Morris claims that this model explains why pleasure and pain can be so easily described as an either/or dichotomy across different cultures. That is to say, there may be different kinds or flavors of pleasure or pain, but ultimately researchers have found that all experiences can be placed on a simple linear graph: experiences are either pleasant, unpleasant, or neutral. There are no other options, no second or third dimensions to the scale. Different people, then, will often rate various experiences (such as going to the dentist, laughing, or having dinner with friends) similarly, suggesting that the subjective experience of pleasant or unpleasant activities actually provides fairly objective data about how rewarding those activities are for the psyche. This simplicity makes it possible to present concrete, useful data to the conscious mind: once an experience is registered as either pleasant or unpleasant, immediately the mind knows what to do with it.
Contrasting these conscious, higher-order processes with unconscious decision-making, Morris points out that emotional content is only needed for decisions that require lots of flexibility and creativity. This means that the vast majority of our decisions are made without any conscious input, and thus don't need to flip the pleasure-pain switch in one direction or the other. The main evolutionary benefit of consciousness, then, may have been to increase the flexibility, and the responsiveness, of decision-making in situations where surroundings could change quickly – where automatic processes wouldn't be fast or sophisticated enough to be effective.
Religion, according to Morris, is one of the systems that cultures use to either positively or negatively weight different experiences. Religious practices themselves are often weighted positively by the psyche, and religious systems help condition people to experience different situations as either pleasant or unpleasant. For example, your religious tradition may lead you to feel guilty when you eat meat on a Friday; this negatively valenced experience will probably affect your menu decisions. Thus, religion utilizes the pleasure-pain switch in the brain to influence behavior, while itself also being a direct trigger of pleasurable (and, presumably, also painful) experiences.

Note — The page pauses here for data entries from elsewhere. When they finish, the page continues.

-- ==== Sys2Proof/Machine/Power.lean ====
section
/-! DEFINITION. Power and effort (11_power_and_effort.md: R415 to R441): inputs, samples, the ceiling, the energy bucket,
the governor, clock and power gating, scratchpad banks. -/

namespace Sys2Proof.Machine

/-! ### Inputs (R415 to R419) -/

def InState.code : InState → Nat
  | .absent => 0 | .reversed => 1 | .under => 2 | .ok => 3 | .high => 4 | .tripped => 5

/-- The state of an input at a voltage, with the hysteresis of R415. -/
def inputAt (old : InState) (mv : Int) : InState :=
  let on := old == .ok || old == .high
  if mv < -1000 then .reversed
  else if mv < 18000 then .absent
  else if mv < (if on then 33000 else 35000) then .under
  else if mv < (if old == .high then 78000 else 80000) then .ok
  else .high

def State.input (s : State) (b : Bool) : InputSt := if b then s.power.inB else s.power.inA
def State.setInput (b : Bool) (x : InputSt) (s : State) : State :=
  { s with power := if b then { s.power with inB := x } else { s.power with inA := x } }
/-- Offset of an input’s status register. -/
def inReg (b : Bool) : Nat := if b then Reg.PWR_IN_B_STATUS else Reg.PWR_IN_A_STATUS
/-- Some input is OK. -/
def State.powered (s : State) : Bool := s.power.inA.st == .ok || s.power.inB.st == .ok

/-- The open flash write is abandoned: its slot is erased (R110, R419). -/
def State.abandonFlash (s : State) : State := flashWriteTimeout s

/-- An input enters a state: the event, and the hold-up store taking over or giving back (R419). -/
def State.inputTo (b : Bool) (mv : Int) (st : InState) (s : State) : State :=
  let x := s.input b
  let was := s.powered
  let s := s.setInput b { x with mv, st }
  let s := s.wrFld (inReg b) 2 0 st.code
  let s := s.wr (inReg b + 4) (unsigned 32 mv)
  let s := s.whenB (x.st != st) (State.setBit Reg.PWR_EVENT (b2n b))
  if was && !s.powered then
    let s := { s with power := { s.power with riding := true } }
    ((s.setBit Reg.PWR_EVENT 2).report 0x3303 noAgent 0 0).abandonFlash
  else if s.powered && s.power.riding then
    ({ s with power := { s.power with riding := false } }).inc Reg.PWR_HOLDUP_RIDES
  else s

/-- INPUT_STATE_CHANGE: a voltage crosses a threshold; a tripped input stays TRIPPED (R415, R416). -/
def State.inputChange (b : Bool) (mv : Int) (s : State) : State :=
  let x := s.input b
  s.inputTo b mv (if x.st == .tripped then .tripped else inputAt x.st mv)

/-- Count a trip, saturating at 255 (R416). -/
def State.countTrip (b : Bool) (s : State) : State := s.wrFld (inReg b) 15 8 (min 255 (s.fld (inReg b) 15 8 + 1))

/-- EFUSE_TRIP: only an input that feeds the module can hold its limit (R416). -/
def State.efuseTrip (b : Bool) (s : State) : State :=
  if (s.input b).st == .ok then (s.inputTo b (s.input b).mv .tripped).countTrip b else s

/-- EFUSE_RETRY (R416). -/
def State.efuseRetry (b fault : Bool) (mv : Int) (s : State) : State :=
  if (s.input b).st != .tripped then s
  else if fault then s.countTrip b
  else if inputAt .absent mv == .ok then s.inputTo b mv .ok
  else s

/-- EXPECT of an input (R418). -/
def State.expected (s : State) (b : Bool) : Bool := s.bit Reg.PWR_IN_CTRL (b2n b)

def State.singleFeed (b : Bool) (s : State) : State :=
  let x := s.input b
  if s.expected b && x.st != .ok && !x.single then (s.setInput b { x with single := true }).report 0x3302 noAgent 0 0 else s

def State.singleFeedClears (b : Bool) (s : State) : State :=
  let x := s.input b
  if x.st == .ok then s.setInput b { x with single := false } else s

/-! ### Samples (R420, R423, R426, R434) -/

/-- CARRYING at a sample: the higher of two OK inputs; within 0.3 V, those whose current is not zero (R417). -/
def State.carries (s : State) (b : Bool) (r : PowerReading) : Bool :=
  let mine := if b then r.mvB else r.mvA
  let other := if b then r.mvA else r.mvB
  let ma := if b then r.maB else r.maA
  (s.input b).st == .ok &&
    ((s.input (!b)).st != .ok || decide (other + 300 < mine) || (decide (mine - other ≤ 300) && decide (other - mine ≤ 300) && ma != 0))

/-- POWER_SAMPLE (R420): 1 ms at r.mw mW is r.mw µJ. -/
def State.powerSample (r : PowerReading) (s : State) : State :=
  let s := (s.setInput false { s.input false with mv := r.mvA }).setInput true { s.input true with mv := r.mvB }
  let s := { s with power := { s.power with p3v3 := r.p3v3 } }
  let s := ((s.wr (inReg false + 4) (unsigned 32 r.mvA)).wr (inReg false + 8) r.maA).putBit (inReg false) 3 (s.carries false r)
  let s := ((s.wr (inReg true + 4) (unsigned 32 r.mvB)).wr (inReg true + 8) r.maB).putBit (inReg true) 3 (s.carries true r)
  (((s.wr Reg.PWR_IN_MW r.mw).wr Reg.PWR_HOLDUP_MV r.holdup).wr Reg.PWR_RAIL_MW r.rail).bump Reg.PWR_IN_ENERGY_LAST r.mw

/-- EFFICIENCY_UPDATE: PWR_EFF within 800 to 980 (R426). -/
def State.efficiency (eff fixed : Nat) (s : State) : State :=
  (s.wr Reg.PWR_EFF (max 800 (min 980 eff))).wr Reg.PWR_FIXED_MW fixed

/-- The largest of some readings. -/
def maxInt : List Int → Int → Int
  | [], d => d
  | x :: xs, _ => xs.foldl max x

/-- Upper limit of the grade (R423). -/
def State.gradeLimit (s : State) : Int := if s.ident.variant.testBit 0 then 85 else 80

/-- TEMPERATURE_SAMPLE: the module’s baseplate sensors, the die’s junction sensors and the GDDR6 ports’ temperatures, °C (R421,
R423, R440, R461). An empty list is no new reading. -/
def State.temperature (bases dies : List Int) (ports : List (Nat × Int)) (s : State) : State :=
  let s := s.each ports (fun p s => if p.1 < 17 then s.setPort p.1 { s.port p.1 with temp := p.2 } else s)
  let tb := maxInt bases s.power.tb
  let tj := maxInt dies s.power.tj
  let hot := (dies.findIdx? (fun x => x = tj)).getD (s.fld Reg.PWR_TEMP 19 16)
  let old := s.power
  let s := { s with power := { s.power with tb, tj } }
  let s := s.wr Reg.PWR_TEMP (unsigned 8 tb + unsigned 8 tj * 256 + hot % 16 * 65536)
  let s := if s.gradeLimit < tb then
      (s.setBit Reg.PWR_EVENT 7).whenB (decide (old.tb ≤ s.gradeLimit)) (State.report 0x3304 noAgent 0 0)
    else s
  s.whenB (decide (115 ≤ tj) && decide (old.tj < 115)) (State.report 0x6310 noAgent 0 0)

/-- C_eff in force, W. -/
def State.ceilEff (s : State) : Nat := s.fld Reg.PWR_CEIL_EFF 8 0

/-- POWER_WINDOW: the mean of 10 ms, mW (R434). -/
def State.powerWindow (mw : Nat) (s : State) : State :=
  let c := s.ceilEff * 1000
  if 105 * c < 100 * mw then
    let n := s.power.overRun + 1
    let s := { s with power := { s.power with overNext := true, overRun := n } }
    (s.setBit Reg.PWR_EVENT 6).whenB (decide (n = 100)) (State.report 0x3305 noAgent 0 0)
  else
    let s := { s with power := { s.power with overRun := 0 } }
    if mw ≤ c then ({ s with power := { s.power with above := false, overNext := false } }).clrBit Reg.PWR_GOV_STATUS 4 else s

/-! ### The ceiling, the refill and the governor (R421, R425, R431, R432) -/

/-- C_eff at a tide start (R421), with DERATE when it changes. -/
def State.setCeiling (s : State) : State :=
  let c := s.ceilNow
  (s.whenB (s.ceilEff != c.1) (State.setBit Reg.PWR_EVENT 3)).wr Reg.PWR_CEIL_EFF (c.1 + c.2 * 65536)

/-- The refill of a tide start (R425). -/
def State.refillAtTide (s : State) : State :=
  let r := s.refillFor s.ceilEff
  (s.wr Reg.PWR_REFILL r).bucketAdd (min r (two32 - 1) : Nat)

/-- g_calc of R431 over some booked jobs: highest effort the bucket covers. -/
def State.gCalc (s : State) (l : List (Nat × Nat × Nat × Nat)) : Option Nat :=
  [7, 6, 5, 4, 3, 2, 1, 0].find? (fun e => decide ((s.needOf e l : Int) ≤ s.power.bucket))

/-- Put a value of g in force: the event when it changes, the tides at it (R431, R440). -/
def State.setGov (g : Nat) (short : Bool) (s : State) : State :=
  let old := s.gov
  let s := s.whenB (old != g) (State.setBit Reg.PWR_EVENT 4)
  let s := s.whenB short (State.setBit Reg.PWR_EVENT 5)
  let s := { s with power := { s.power with gTides := if old = g then s.power.gTides else 0 } }
  s.wr Reg.PWR_GOV_STATUS (g + b2n short * 8 + b2n s.power.above * 16 + min 255 s.power.gTides * 256)

/-- The governor at a tide start (R431, R434). -/
def State.governor (s : State) : State :=
  let s := { s with power := { s.power with above := s.power.overNext, gTides := s.power.gTides + 1 } }
  let l := s.booked s.tideNum
  let cap := s.fld Reg.PWR_GOV_CTRL 10 8
  let s := if s.power.above then s.setGov 0 false
    else if s.bit Reg.PWR_GOV_CTRL 0 then
      let c := s.gCalc l
      s.setGov (min (c.getD 0) (min (s.gov + 1) cap)) c.isNone
    else s.setGov cap false
  let s := s.wr Reg.PWR_NEED_LAST (s.needOf s.gov l)
  s.whenB (decide (s.gov < 7)) (State.inc Reg.PWR_GOVERNED_TIDES)

/-- GOVERNOR_RECHECK (R432). -/
def State.governorRecheck (s : State) : State :=
  if !s.running || !s.bit Reg.PWR_GOV_CTRL 0 || s.power.above then s
  else
    let c := s.gCalc s.toDispatch
    let g := c.getD 0
    if g < s.gov || (c.isNone && !s.bit Reg.PWR_GOV_STATUS 3) then s.setGov (min g s.gov) c.isNone else s

/-- PWR_COEF_RESET (R430). -/
def State.coefReset (agent v : Nat) (s : State) : State :=
  if s.armBlocks agent Reg.PWR_COEF_RESET then s.usageReg agent Reg.PWR_COEF_RESET
  else if v.testBit 0 then { s with power := { s.power with coefs := [] } } else s

/-! ### Gating (R435 to R439) -/

def pwrUnit (u : Nat) : Nat := Reg.PWR_UNIT_CTRL + 4 * u
def State.forceOn (s : State) (u : Nat) : Bool := s.bit (pwrUnit u) 0

/-- The berth a unit belongs to: its topmost enclosing group, or itself. -/
def State.rootOf (s : State) : Nat → Nat → Nat
  | 0, u => u
  | n + 1, u =>
    match (s.unit u).parent with
    | some g => s.rootOf n g
    | none => u
def State.berthRoot (s : State) (u : Nat) : Nat := s.rootOf 4096 u

/-- A leaf unit of the module. -/
def isLeaf (u : Nat) : Bool :=
  match unitKind u with
  | some .group => false
  | some _ => true
  | none => false

/-- CLOCK_GATE: idle for CLK_IDLE cycles with no job (R435, R437). -/
def State.clockGate (u : Nat) (s : State) : State :=
  let x := s.unit u
  let free := match (s.unit (s.berthRoot u)).job with
    | some _ => false
    | none => true
  if isLeaf u && x.eng == .idle && x.job.isNone && free && x.pow == .on && !s.forceOn u then s.setUnit u { x with pow := .clockGated }
  else s

/-- A unit whose power R435 keeps gated. -/
def State.mustGate (s : State) (u : Nat) : Bool :=
  let x := s.unit u
  let b := (s.unit (s.berthRoot u)).berth
  (x.eng == .stopped || x.eng == .spare || x.eng == .fenced) && b == .free && !(s.forceOn u && x.eng != .fenced)
    && !s.watch.takeovers.any (fun t => t.2 = u)

/-- UNIT_WAKE: the unit is ON, and heads are looked at again (R436). -/
def State.unitWake (u : Nat) (s : State) : State :=
  if isLeaf u && !s.watch.safe && !s.mustGate u && (s.unit u).eng != .fenced then
    (s.setUnitF u (fun x => { x with pow := .on })).dispatch
  else s

/-- Kinds that deep gating takes (R435). -/
def deepKind (u : Nat) : Bool :=
  match unitKind u with
  | some .gantry | some .tally | some .lane => true
  | _ => false

/-- DEEP_GATE_WAKE: 25 µs before a tide with booked work the unit is being woken (R435, R436). -/
def State.deepWake (u : Nat) (s : State) : State :=
  if deepKind u && (s.unit u).pow == .powerGated && !s.mustGate u && s.bookedWork (s.berthRoot u) (s.tideNum + 1) then s.unitWake u else s

/-- At a tide start: bound units with no booked work in this tide and the next are power-gated (R435). -/
def State.deepGate (s : State) : State :=
  if !s.bit Reg.PWR_GATE_CFG 16 then s
  else
    s.each (leafUnits.filter deepKind) (fun u s =>
      let x := s.unit u
      let r := s.berthRoot u
      if x.eng == .idle && x.job.isNone && (s.unit r).job.isNone && (s.unit r).berth == .bound && !s.forceOn u && !s.bit (pwrUnit u) 1
          && !s.bookedWork r s.tideNum && !s.bookedWork r (s.tideNum + 1) then
        (s.spadGate u).setUnitF u (fun x => { x with pow := .powerGated, micro := Micro.reset })
      else s)

/-- A write of PWR_UNITu_CTRL (R437). -/
def State.unitPwrWrite (u v : Nat) (s : State) : State :=
  if !isLeaf u then s
  else
    let s := s.wr (pwrUnit u) (v % 4)
    let x := s.unit u
    if v.testBit 0 then (if x.eng == .fenced then s else (s.setUnitF u (fun x => { x with pow := .on })).dispatch)
    else if x.eng == .stopped || x.eng == .spare then s.setEng u x.eng
    else s

/-- PWR_UNITu_CTRL as read (R440). -/
def State.viewUnitPwr (s : State) (u : Nat) : Nat := if isLeaf u then s.rd (pwrUnit u) + (s.unit u).pow.code * 65536 else 0

/-- SPAD_BANK_RETENTION (R438). -/
def State.bankRetain (g i : Nat) (s : State) : State :=
  if g < 48 && i < s.fld (spadCtrl g) 22 16 && s.bankSt g i = 2 && !s.bit (spadCtrl g) 8 then s.setBankSt g i 1 else s

/-- An access to a bank turns it ON; an OFF bank then reads as zero (R439). -/
def State.bankAccess (g off : Nat) (s : State) : State := if g < 48 then s.setBankSt g (off / 65536 % 64) 2 else s

/-- A write of PWR_SPADg_CTRL (R438); a KEEP above 64 is refused. Answers whether it was taken. -/
def State.spadCtrlWrite (g v : Nat) (s : State) : Bool × State :=
  if 64 < bits v 6 0 then (false, s)
  else
    let s := s.wr (spadCtrl g) (s.fld (spadCtrl g) 22 16 * 65536 + Nat.land v 0x17F)
    (true, if v.testBit 8 then s.each (List.range 64) (fun i s => s.setBankSt g i 2) else s)

/-- PWR_SPADg_STATEw as read (R440). -/
def State.viewSpad (s : State) (g w : Nat) : Nat := (List.range 16).foldl (fun n j => n + s.bankSt g (16 * w + j) * 4 ^ j) 0

/-! ### Meanings -/

/-- EFUSE_TRIP (R416). -/
def execEfuseTrip (isB : Bool) (s : State) : Host.Outcome State Fault Refusal := .next (s.efuseTrip isB)
/-- SINGLE_FEED (R418). -/
def execSingleFeed (isB : Bool) (s : State) : Host.Outcome State Fault Refusal := .next (s.singleFeed isB)
/-- SINGLE_FEED_CLEARS (R418). -/
def execSingleFeedClears (isB : Bool) (s : State) : Host.Outcome State Fault Refusal := .next (s.singleFeedClears isB)
/-- POWER_SAMPLE (R420). -/
def execPowerSample (r : PowerReading) (s : State) : Host.Outcome State Fault Refusal := .next (s.powerSample r)
/-- EFFICIENCY_UPDATE (R426). -/
def execEfficiencyUpdate (eff fixed : Nat) (s : State) : Host.Outcome State Fault Refusal := .next (s.efficiency eff fixed)
/-- TEMPERATURE_SAMPLE (R423). -/
def execTemperatureSample (bases dies : List Int) (ports : List (Nat × Int)) (s : State) : Host.Outcome State Fault Refusal :=
  .next (s.temperature bases dies ports)
/-- GOVERNOR_RECHECK (R432). -/
def execGovernorRecheck (s : State) : Host.Outcome State Fault Refusal := .next s.governorRecheck
/-- POWER_WINDOW (R434). -/
def execPowerWindow (mw : Nat) (s : State) : Host.Outcome State Fault Refusal := .next (s.powerWindow mw)
/-- PWR_COEF_RESET (R430). -/
def execPwrCoefReset (agent value : Nat) (s : State) : Host.Outcome State Fault Refusal := .next (s.coefReset agent value)
/-- CLOCK_GATE (R435). -/
def execClockGate (unit : Nat) (s : State) : Host.Outcome State Fault Refusal := .next (s.clockGate unit)
/-- UNIT_WAKE (R436). -/
def execUnitWake (unit : Nat) (s : State) : Host.Outcome State Fault Refusal := .next (s.unitWake unit)
/-- DEEP_GATE_WAKE (R436). -/
def execDeepGateWake (unit : Nat) (s : State) : Host.Outcome State Fault Refusal := .next (s.deepWake unit)
/-- SPAD_BANK_RETENTION (R438). -/
def execSpadBankRetention (gantry bank : Nat) (s : State) : Host.Outcome State Fault Refusal := .next (s.bankRetain gantry bank)

end Sys2Proof.Machine
end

Morris’s vision is an intriguing one, but it’s also not particularly fleshed out. The connection between religion and the pleasure-pain circuit, in particular, would be fascinating to see explored in more detail. And there’s some reason to be cautious of Morris’s somewhat rash claim that all religions will eventually meld into one global faith, allowing values about good and bad to be universalized across cultures. If he really thinks that all the world’s faiths will start to see eye-to-eye anytime soon, perhaps he needs some remedial religious education – or else he knows something the rest of us don’t. But the idea that conscious experience is necessary for optimal high-order decisions is an intriguing one, and a useful lens through which to interpret a variety of human phenomena, from depression and sadness to religious experience. Emotions and subjective experiences aren’t just mechanical flashes in the electric circuitry of the brain. They’re vital messages, telling us what we need to know about the world outside.